§ **Problem statement**
Please write out, exactly as given, every line of the entries below up to and including the line with "bell := (s.lowest.map".

*** Opening of Materials provided ***

-- ==== Sys2Proof/Machine/Flock.lean ====
section
/-! DEFINITION. The flock: messages heard, election, verdicts, pens, admissions, expulsion, accusations and
directed probes (10, R260 to R285). -/

namespace Sys2Proof.Machine

/-! ### Times of chapter 10, in ticks -/

def ticks10ms : Nat := 1000000
def ticks20ms : Nat := 2000000
def ticks30ms : Nat := 3000000
def ticks200ms : Nat := 20000000
def ticks10s : Nat := 1000000000
def ticksMin : Nat := 6000000000
def ticksHour : Nat := 360000000000

/-! ### Members and eligibility (R265) -/

/-- The observation of a coordinate of the own group, and its update. -/
def State.obsC (s : State) (c : Coord) : Obs := s.obsOf (posOf c)
def State.updObsC (s : State) (c : Coord) (f : Obs → Obs) : State :=
  if s.inGroup c then s.updObs (posOf c) f else s

/-- This Shepherd is eligible. -/
def State.selfEligible (s : State) : Bool :=
  s.shep.member && !s.shep.penned && !s.shep.paddock && !s.shep.hard
    && decide (s.shep.expelThr.toNat ≤ s.shep.score.toNat)

/-- Member `m` has been heard by gossip within 30 ms and is eligible. -/
def State.eligible (s : State) (m : Nat) : Bool :=
  let o := s.obsOf m
  o.valid && !s.passed o.gossipAt ticks30ms && !o.penned && !o.paddock && !o.dead && !o.d
    && decide (s.shep.expelThr.toNat ≤ o.score.toNat)

/-- The lowest eligible position, the own among them. -/
def State.lowest (s : State) : Option Nat :=
  (List.range 16).find? (fun m => if m = posOf s.shep.coord then s.selfEligible else s.eligible m)

/-- A Shepherd holds the lowest eligible member as its bellwether, and one that has the role gives it up to a lower one, or
where it is eligible no more; its reports pass with its next GOSSIP. The lowest takes the role by its claim (R265,
R266). -/
def State.learnBell (s : State) : State :=
  if s.lowest = some (posOf s.shep.coord) then s
  else { s with shep := { s.shep with
    bellwether := false, passReports := s.shep.passReports || s.shep.bellwether,
    bell := (s.lowest.map (coordAt s.ownGroup)).getD s.shep.bell, bellValid := s.lowest.isSome } }

/-! ### Receiving (R193, R378) -/

/-- One drop by the first check failed: length and CRC, version and type, pod, tag, repeat, jump. -/
def State.flockDrop (s : State) (i : Nat) : State :=
  let x := tabGet (fun _ => (0 : BitVec 32)) s.gate.flockDrop i
  { s with gate := { s.gate with flockDrop := tabSet (fun _ => (0 : BitVec 32)) s.gate.flockDrop i (stickAdd x 1) } }

/-- The alive state of a sender. -/
def State.sender (s : State) (key : Nat) : Alive := tabGet (fun _ => {}) s.shep.senders key

/-- A withdrawn request ends at the bellwether (R276): the subject's score has come back. -/
def State.dropRequest (s : State) (c : Coord) : State :=
  if s.shep.requests.any (fun r => decide (r.subject = c ∧ r.cause = 1)) then
    { s with shep := { s.shep with
        requests := s.shep.requests.filter (fun r => !decide (r.subject = c ∧ r.cause = 1)),
        exState := if s.shep.exSubject = c then 5 else s.shep.exState } }
  else s

/-- What the frame of an accepted message tells of a member of the group. -/
def State.noteSender (s : State) (h : FlockHdr) : State :=
  let s1 := s.updObsC h.sender fun o => { o with
    alive := h.alive, score := h.score, heard := s.tb, valid := o.valid || s.shep.member, term := h.term,
    penned := h.penned, paddock := h.paddock, spare := h.spare }
  if s.shep.expelThr.toNat + 8 ≤ h.score.toNat then s1.dropRequest h.sender else s1

/-- The way that a message comes by is open: the service port is enabled, or the fabric is up (R192). -/
def State.flockOpen (s : State) (h : FlockHdr) : Bool :=
  match h.via.toNat with
  | 0 => s.gate.port0En
  | 1 => s.gate.port1En
  | _ => s.gate.fabricEn && s.pwr.transit

/-- A FLOCK packet of a fenced source is dropped by the fabric die (R189). -/
def State.flockFenced (s : State) (h : FlockHdr) : Bool := decide (2 ≤ h.via.toNat) && (s.fab (h.via.toNat - 2)).fenced h.sender

/-- A flock message is checked in the order of R193; one that passes has the effect `f`. A Shepherd without
an owner's keys hears none (R323). -/
def flockRx (s : State) (h : FlockHdr) (b : FlockBody) (key : Nat) (f : State → State) : Res :=
  if !s.shepOn || !s.flash.owned || !s.flockOpen h then .next s
  else if s.flockFenced h then .next (s.countDrop (h.via.toNat - 2) dFenced)
  else if !flockWhole h b then .next (s.flockDrop 0)
  else if h.version ≠ 1 ∨ flockTypeKnown h.type = false then .next (s.flockDrop 1)
  else if s.flash.settings.plan.map (·.pod) ≠ some h.pod then .next (s.flockDrop 2)
  else if !s.flockSigned h b then .next (s.flockDrop 3)
  else if h.type ≠ b.type then .next s
  else
    let r := (s.sender key).hear h.alive
    let s1 := { s with shep := { s.shep with senders := tabSet (fun _ => {}) s.shep.senders key r.1 } }
    match r.2 with
    | .again => .next (s1.flockDrop 4)
    | .jump => .next (s1.flockDrop 5)
    | .accepted _ => .next (f (s1.noteSender h)).learnBell

/-! ### The budget and requests (R277 to R280) -/

/-- The digest of the unit at a coordinate, by the plan and the spares admitted since. -/
def State.digestOf (s : State) (c : Coord) : Option Word :=
  match s.flash.settings.standins.find? (fun x => decide (x.2 = c)) with
  | some x => some x.1
  | none => s.flash.settings.plan.bind (fun p => (p.digests.find? (fun d => decide (d.2 = c))).map (·.1))

/-- The spare of a group stands under another coordinate, and no unit has returned to take its place (R278). -/
def State.spareOut (s : State) (g : Nat) : Bool :=
  match s.digestOf (coordAt g 15) with
  | some d => s.flash.settings.standins.any (fun x => decide (x.1 = d ∧ x.2 ≠ coordAt g 15))
  | none => false

/-- The spare of the own group is free to be admitted: it stands under its own coordinate, has been heard, and is neither
penned nor declared dead (R278, R284; log entry 58). -/
def State.spareFree (s : State) : Bool :=
  let o := s.obsOf 15
  !s.spareOut s.ownGroup && (if posOf s.shep.coord = 15 then !s.shep.penned && !s.shep.hard
    else o.valid && !o.penned && !o.paddock && !o.dead && !o.d)

/-- Slots in use. -/
def State.slotsUsed (s : State) : Nat := ((List.range 8).filter (fun i => decide (s.slotAt i ≠ 0))).length
/-- A free slot within the allowance; used slots above a lowered allowance stand to expiry (Table 10-8). -/
def State.freeBudget (s : State) : Option Nat :=
  if s.slotsUsed < s.shep.allowed.toNat then (List.range 8).find? (fun i => decide (i < s.shep.allowed.toNat ∧ s.slotAt i = 0))
  else none
/-- When a slot taken now frees. -/
def State.slotExpiry (s : State) : Word := s.tb + BitVec.ofNat 64 (s.shep.windowHours.toNat * ticksHour)

/-- Reasons against a request (R278). -/
def State.expelReasons (s : State) : BitVec 4 :=
  (if s.freeBudget.isSome then 0 else 1) ||| (if s.spareFree then 0 else 2)
    ||| (if s.shep.floor.toNat ≤ s.shep.reserve.toNat then 0 else 4) ||| (if s.shep.trusted then 0 else 8)

/-- A bind-off begins (R300, step 1). -/
def State.beginBindOff (s : State) (cmd : Option (Nat × BitVec 16)) : State :=
  let s1 := { s with twin := { s.twin with
    bindOff := some (cmd, s.tb), jobs := s.twin.jobs.map (fun (j : Nat × Ckpt) => (j.1, { j.2 with bound := false })) } }
  s1.selfReport 5 0

/-- An order is entered: the slot is used, and the subject begins its bind-off (R279, R280). -/
def State.enterOrder (s : State) (c : Coord) (slot : Nat) : State :=
  let s1 := s.setBudget slot s.slotExpiry
  let s2 := { s1 with shep := { s1.shep with orders := s1.shep.orders ++ [(c, slot, s.tb)] } }
  if s.isMine c && s.twin.bindOff.isNone then
    { s2 with shep := { s2.shep with expelOpen := false } }.beginBindOff none
  else s2

/-- The bellwether evaluates a request: an order stamped with its slot, or a refusal with every reason. -/
def State.evaluate (s : State) (r : ExpelReq) : State :=
  let why := s.expelReasons
  let s1 := { s with shep := { s.shep with
    exSubject := r.subject, exScore := r.score, exReasons := why, exState := if why = 0 then 3 else 2,
    requests := s.shep.requests.filter (fun (x : ExpelReq) => decide (x.subject ≠ r.subject))
      ++ (if why = 0 then [] else [{ r with lastEval := s.tb }]) } }
  match (if why = 0 then s.freeBudget else none) with
  | some i =>
    let left := s.shep.allowed.toNat - s.slotsUsed - 1
    (s1.flock (.expelOrder r.subject (BitVec.ofNat 8 i) (BitVec.ofNat 8 left))).enterOrder r.subject i
  | none =>
    let s2 := if s1.isMine r.subject then { s1 with shep := { s1.shep with watch := true } } else s1
    s2.flock (.expelRefused r.subject why)

/-- Every open request is evaluated again. -/
def State.evaluateAll (s : State) : State :=
  if s.shep.bellwether then s.shep.requests.foldl State.evaluate s else s

/-! ### Spares and admissions (R284, R287) -/

/-- The plan's pair of a position: the coordinate of the twin in the same group (R286). -/
def State.twinOf (s : State) (c : Coord) : Option Coord :=
  (s.flash.settings.plan.bind (fun p => p.twins.findSome? (fun t =>
    if t.1.toNat = posOf c then some t.2.toNat else if t.2.toNat = posOf c then some t.1.toNat else none))).map
    (coordAt (groupOf c))

/-- The plan's spare variant for a coordinate. -/
def State.variantOf (s : State) (c : Coord) : Option Variant :=
  s.flash.settings.plan.bind (fun p =>
    p.variants.find? (fun v => decide (v.group.toNat = groupOf c ∧ v.pos.toNat = posOf c)))

/-- A base route entry is written (R175). -/
def State.setRoute (s : State) (fd : Nat) (c : Coord) (e : RouteEntry) : State :=
  s.updFab fd fun f => { f with routes := tabSet (fun _ => {}) f.routes c.toNat e }

/-- The route entries of a coordinate's variant are written. -/
def State.variantRoutes (s : State) (c : Coord) : State :=
  match s.variantOf c with
  | none => s
  | some v => if s.pwr.transit then v.routes.foldl (fun (s : State) r => s.setRoute r.1.toNat r.2.1 r.2.2) s else s

/-- The yarn moves of a coordinate's variant are issued. -/
def State.variantMoves (s : State) (c : Coord) : State :=
  match s.variantOf c with
  | none => s
  | some v =>
    if !s.pwr.transit then s
    else (List.range 4).foldl (fun (s : State) n =>
        let ms := (v.moves.filter (fun m => decide (m.1 = n))).map (·.2)
        if (s.engine n).railHolds then s else s.moveAll n (ms.map (s.moveSpan n)) ms []) s

/-- The variant of a coordinate is applied; a module whose transit domain is off applies it at its CO8. -/
def State.applyVariant (s : State) (c : Coord) : State := (s.variantRoutes c).variantMoves c

/-- Coordinates that spares have taken, the latest last. -/
def State.takenOver (s : State) : List Coord := (s.flash.settings.standins.map (·.2)).reverse.filter (fun c => decide (posOf c ≠ 15))

/-- Every job's next commit sends a full image. -/
def State.allFull (s : State) : State :=
  (List.range 8).foldl (fun (s : State) j =>
    if (s.job j).valid then s.updCkptJob j fun c => { c with fullNext := true } else s) s

/-- The twin relation after an admission (R287): it belongs to coordinates. -/
def State.twinAfter (s : State) (c prev : Coord) : State :=
  if !s.twin.paired then s
  else if s.twin.coord = c then
    { s.allFull with twin := { s.allFull.twin with twinless := false, penned := false, handshake := false } }
  else if prev ≠ 0x7FF ∧ s.twin.coord = prev then s.goTwinless
  else s

/-- Blank is lifted: rings stay parked until they are moved (R222, R243). -/
def State.unblank (s : State) : State :=
  let s := { s with gate := { s.gate with blank := false } }
  if s.pwr.transit then (List.range 4).foldl (fun (s : State) n => s.updEngine n fun g => { g with blanked := false }) s else s

/-- The spare role, which the settings store keeps (SHEP.STATUS.spare, class F). -/
def State.setSpare (s : State) (on : Bool) : State :=
  { s with shep := { s.shep with spare := on }, flash := { s.flash with settings := { s.flash.settings with spare := on } } }

/-- This module takes a coordinate as the spare: its twin is the coordinate's, and CO8 and CO9 run. Its membership of a
group ends, and with it the trust in its counter (R277). -/
def State.takeCoord (s : State) (c : Coord) : State :=
  let s := s.unblank.setSpare (decide (posOf c = 15))
  { s with
    shep := { s.shep with coord := c, hasCoord := true, penned := false, paddock := false, padGroup := none,
                          member := false, trusted := false, clean := 0, selfFail := false, bellwether := false },
    twin := { s.twin with coord := (s.twinOf c).getD 0x7FF, paired := (s.twinOf c).isSome, handshake := false,
                          held := keptFor c ((s.twinOf c).getD 0x7FF) s.twin.held } }.startRun .joining

/-- ADMIT as every Shepherd applies it: the variant, the spare's state, the twin relation, the fence that waits
for READY; the unit named takes the coordinate, after CO9 where it is in CO8 or CO9 (Table 12-11). -/
def State.applyAdmit (s : State) (c prev : Coord) (digest : Word) : State :=
  let s1 := s.applyVariant c
  let s2 := { s1 with shep := { s1.shep with
    admits := s1.shep.admits.filter (fun (a : Admission) => decide (a.coord ≠ c)) ++ [({ coord := c, prev := prev, digest := digest } : Admission)],
    admitted := s1.shep.admitted || (s1.shep.paddock && decide (c = s1.shep.padCoord)) } }
  let s2 := { s2 with flash := { s2.flash with settings := { s2.flash.settings with
    standins := (digest, c) :: s2.flash.settings.standins.filter (fun (x : Word × Coord) => decide (x.1 ≠ digest)) } } }
  let s3 := (((s2.updObsC prev fun _ => {}).updObsC c fun o => { gossipAt := o.gossipAt, unsub := [] }).twinAfter c prev).evaluateAll
  let me := decide (digest = s.ownDigest) && (if prev = 0x7FF then s.shep.paddock else s.shep.hasCoord && decide (s.shep.coord = prev))
  if !me then s3
  else if s.cast.running ∧ (s.cast.stage = 8 ∨ s.cast.stage = 9) then
    { s3 with cast := { s3.cast with admitLater := some c } }
  else s3.takeCoord c

/-- The bellwether admits the group spare under a coordinate of its group, if it is free (R284). -/
def State.sendAdmit (s : State) (c : Coord) : State :=
  let sp := coordAt (groupOf c) 15
  match s.digestOf sp with
  | some d => if s.spareFree && decide (posOf c ≠ 15) then (s.flock (.admission c sp d)).applyAdmit c sp d else s
  | none => s

/-! ### Pens and verdicts (R267, R268, R271) -/

/-- PEN as every Shepherd applies it (R268): fences; the subject's own Shepherd blanks it and stops its chains;
its twin goes on alone (R295). -/
def State.applyPen (s : State) (c : Coord) : State :=
  let s1 := (s.fenceModule c).updObsC c fun o => { o with penned := true }
  let s2 := { s1 with shep := { s1.shep with
    penHold := tabSet (fun _ => (0 : Word)) s1.shep.penHold c.toNat s.tb,
    requests := s1.shep.requests.filter (fun r => decide (r.subject ≠ c)),
    orders := s1.shep.orders.filter (fun o => decide (o.1 ≠ c)) } }
  let s3 := if s2.twin.paired && decide (s2.twin.coord = c) then
      { s2 with twin := { s2.twin with penned := true } }.goTwinless else s2
  if s.isMine c then
    ({ s3.blankAll.stopAll with shep := { s3.blankAll.stopAll.shep with penned := true } } : State).learnBell
  else s3

/-- The jobs of this module that reach the subject. -/
def State.jobsWith (s : State) (c : Coord) : List (BitVec 16) :=
  ((s.images.filter (fun i => i.peers.contains c || s.isMine c)).map (·.jobId)).eraseDups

*** Close of Materials provided ***

§ **Response to this task**
-- ==== Sys2Proof/Machine/Flock.lean ====
section
/-! DEFINITION. The flock: messages heard, election, verdicts, pens, admissions, expulsion, accusations and
directed probes (10, R260 to R285). -/

namespace Sys2Proof.Machine

/-! ### Times of chapter 10, in ticks -/

def ticks10ms : Nat := 1000000
def ticks20ms : Nat := 2000000
def ticks30ms : Nat := 3000000
def ticks200ms : Nat := 20000000
def ticks10s : Nat := 1000000000
def ticksMin : Nat := 6000000000
def ticksHour : Nat := 360000000000

/-! ### Members and eligibility (R265) -/

/-- The observation of a coordinate of the own group, and its update. -/
def State.obsC (s : State) (c : Coord) : Obs := s.obsOf (posOf c)
def State.updObsC (s : State) (c : Coord) (f : Obs → Obs) : State :=
  if s.inGroup c then s.updObs (posOf c) f else s

/-- This Shepherd is eligible. -/
def State.selfEligible (s : State) : Bool :=
  s.shep.member && !s.shep.penned && !s.shep.paddock && !s.shep.hard
    && decide (s.shep.expelThr.toNat ≤ s.shep.score.toNat)

/-- Member `m` has been heard by gossip within 30 ms and is eligible. -/
def State.eligible (s : State) (m : Nat) : Bool :=
  let o := s.obsOf m
  o.valid && !s.passed o.gossipAt ticks30ms && !o.penned && !o.paddock && !o.dead && !o.d
    && decide (s.shep.expelThr.toNat ≤ o.score.toNat)

/-- The lowest eligible position, the own among them. -/
def State.lowest (s : State) : Option Nat :=
  (List.range 16).find? (fun m => if m = posOf s.shep.coord then s.selfEligible else s.eligible m)

/-- A Shepherd holds the lowest eligible member as its bellwether, and one that has the role gives it up to a lower one, or
where it is eligible no more; its reports pass with its next GOSSIP. The lowest takes the role by its claim (R265,
R266). -/
def State.learnBell (s : State) : State :=
  if s.lowest = some (posOf s.shep.coord) then s
  else { s with shep := { s.shep with
    bellwether := false, passReports := s.shep.passReports || s.shep.bellwether,
    bell := (s.lowest.map (coordAt s.ownGroup)).getD s.shep.bell, bellValid := s.lowest.isSome } }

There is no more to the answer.